==== THE DATA ====
-- ==== Sys2Proof/Laws/Step.lean ====
section
/-! SUPPORT. What a step does, case by case, and what carrying out a packet can do. -/

namespace Sys2Proof.Machine

variable {s t : State}

/-- A packet carried out: it runs its command, it is answered `ILLEGAL_COMMAND`, or no such packet exists (R51, R203, R207). -/
theorem completePacket_cases (p : Packet) (s : State) :
    (presentable p = true ∧ ∃ i, decode p = .ok i ∧ completePacket p s = exec i s) ∨
    (presentable p = true ∧ ∃ e, decode p = .error e ∧ completePacket p s = raise .illegalCommand s) ∨
    (presentable p = false ∧ completePacket p s = .fault .payloadTooLong) := by
  unfold completePacket
  cases hp : presentable p with
  | false => simp
  | true =>
    cases hd : decode p with
    | ok i => simp
    | error e => simp

theorem step_of_reset {rest : List HostEvent} (h : s.port = .reset :: rest) : step s = .next (s.applyReset rest) := by
  simp [step, h]

/-- A command in execution is completed, unless a reset comes (R56, R221). -/
theorem step_of_inExec {p : Packet} (h : s.inExec = some p) (hr : ∀ rest, s.port ≠ .reset :: rest) :
    step s = completePacket p s := by
  rcases hport : s.port with _ | ⟨e, rest⟩
  · simp [step, hport, h]
  · cases e with
    | reset => exact absurd hport (hr rest)
    | command q => simp [step, hport, h]
    | accept q => simp [step, hport, h]
    | take => simp [step, hport, h]
    | interleaved => simp [step, hport, h]

theorem step_of_idle (h : s.port = []) (he : s.inExec = none) : step s = .next s := by simp [step, h, he]

theorem step_of_command {p : Packet} {rest : List HostEvent} (h : s.port = .command p :: rest) (he : s.inExec = none) :
    step s = completePacket p (s.accepted rest) := by simp [step, h, he]

theorem step_of_accept {p : Packet} {rest : List HostEvent} (h : s.port = .accept p :: rest) (he : s.inExec = none) :
    step s = acceptPacket p rest s := by simp [step, h, he]

theorem step_of_take {rest : List HostEvent} (h : s.port = .take :: rest) (he : s.inExec = none) :
    step s = .next { s.takeResponse with port := rest } := by simp [step, h, he]

theorem step_of_interleaved {rest : List HostEvent} (h : s.port = .interleaved :: rest) (he : s.inExec = none) :
    step s = .refused .interleavedPackets := by simp [step, h, he]

/-- Everything a step can do, said once. -/
theorem step_cases (s : State) :
    (∃ rest, s.port = .reset :: rest ∧ step s = .next (s.applyReset rest)) ∨
    (∃ p, (∀ rest, s.port ≠ .reset :: rest) ∧ s.inExec = some p ∧ step s = completePacket p s) ∨
    (s.port = [] ∧ s.inExec = none ∧ step s = .next s) ∨
    (∃ p rest, s.port = .command p :: rest ∧ s.inExec = none ∧ step s = completePacket p (s.accepted rest)) ∨
    (∃ p rest, s.port = .accept p :: rest ∧ s.inExec = none ∧ step s = acceptPacket p rest s) ∨
    (∃ rest, s.port = .take :: rest ∧ s.inExec = none ∧ step s = .next { s.takeResponse with port := rest }) ∨
    (∃ rest, s.port = .interleaved :: rest ∧ s.inExec = none ∧ step s = .refused .interleavedPackets) := by
  rcases hport : s.port with _ | ⟨e, rest⟩
  · rcases he : s.inExec with _ | p
    · simp [step_of_idle hport he]
    · simp [step_of_inExec he (by simp [hport])]
  · cases e with
    | reset => simp [step_of_reset hport]
    | command p =>
      rcases he : s.inExec with _ | q
      · simp [step_of_command hport he]
      · simp [step_of_inExec he (by simp [hport])]
    | accept p =>
      rcases he : s.inExec with _ | q
      · simp [step_of_accept hport he]
      · simp [step_of_inExec he (by simp [hport])]
    | take =>
      rcases he : s.inExec with _ | q
      · simp [step_of_take hport he]
      · simp [step_of_inExec he (by simp [hport])]
    | interleaved =>
      rcases he : s.inExec with _ | q
      · simp [step_of_interleaved hport he]
      · simp [step_of_inExec he (by simp [hport])]

@[simp] theorem present_port (s : State) (p : Packet) : (s.present p).port = .command p :: s.port := rfl
@[simp] theorem present_inExec (s : State) (p : Packet) : (s.present p).inExec = none := rfl
@[simp] theorem present_regs (s : State) (p : Packet) : (s.present p).regs = s.regs := rfl

/-- A presented packet is what the very next step carries out. -/
theorem step_present (s : State) (p : Packet) : step (s.present p) = completePacket p ((s.present p).accepted s.port) := rfl

/-! ### Runs -/

@[simp] theorem run_zero (s : State) : Host.Core.run Sys2Proof.core 0 s = .next s := rfl

/-- A run whose first step goes on is the run from there. -/
theorem run_succ_next (n : Nat) (h : step s = .next t) :
    Host.Core.run Sys2Proof.core (n + 1) s = Host.Core.run Sys2Proof.core n t := by
  simp only [Host.Core.run, Sys2Proof.core, h]

/-- A run of one step is that step. -/
@[simp] theorem run_one (s : State) : Host.Core.run Sys2Proof.core 1 s = step s := by
  simp only [Host.Core.run, Sys2Proof.core]
  cases step s <;> rfl

end Sys2Proof.Machine
end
====
# AIM OF THE TASK
Nothing but the lines above from the one containing "(h : s.port = .accept" through the one containing "(h : s.port = .take" should appear in the answer, each repeated exactly.

# TASK SOLUTION
theorem step_of_accept {p : Packet} {rest : List HostEvent} (h : s.port = .accept p :: rest) (he : s.inExec = none) :
    step s = acceptPacket p rest s := by simp [step, h, he]

theorem step_of_take {rest : List HostEvent} (h : s.port = .take :: rest) (he : s.inExec = none) :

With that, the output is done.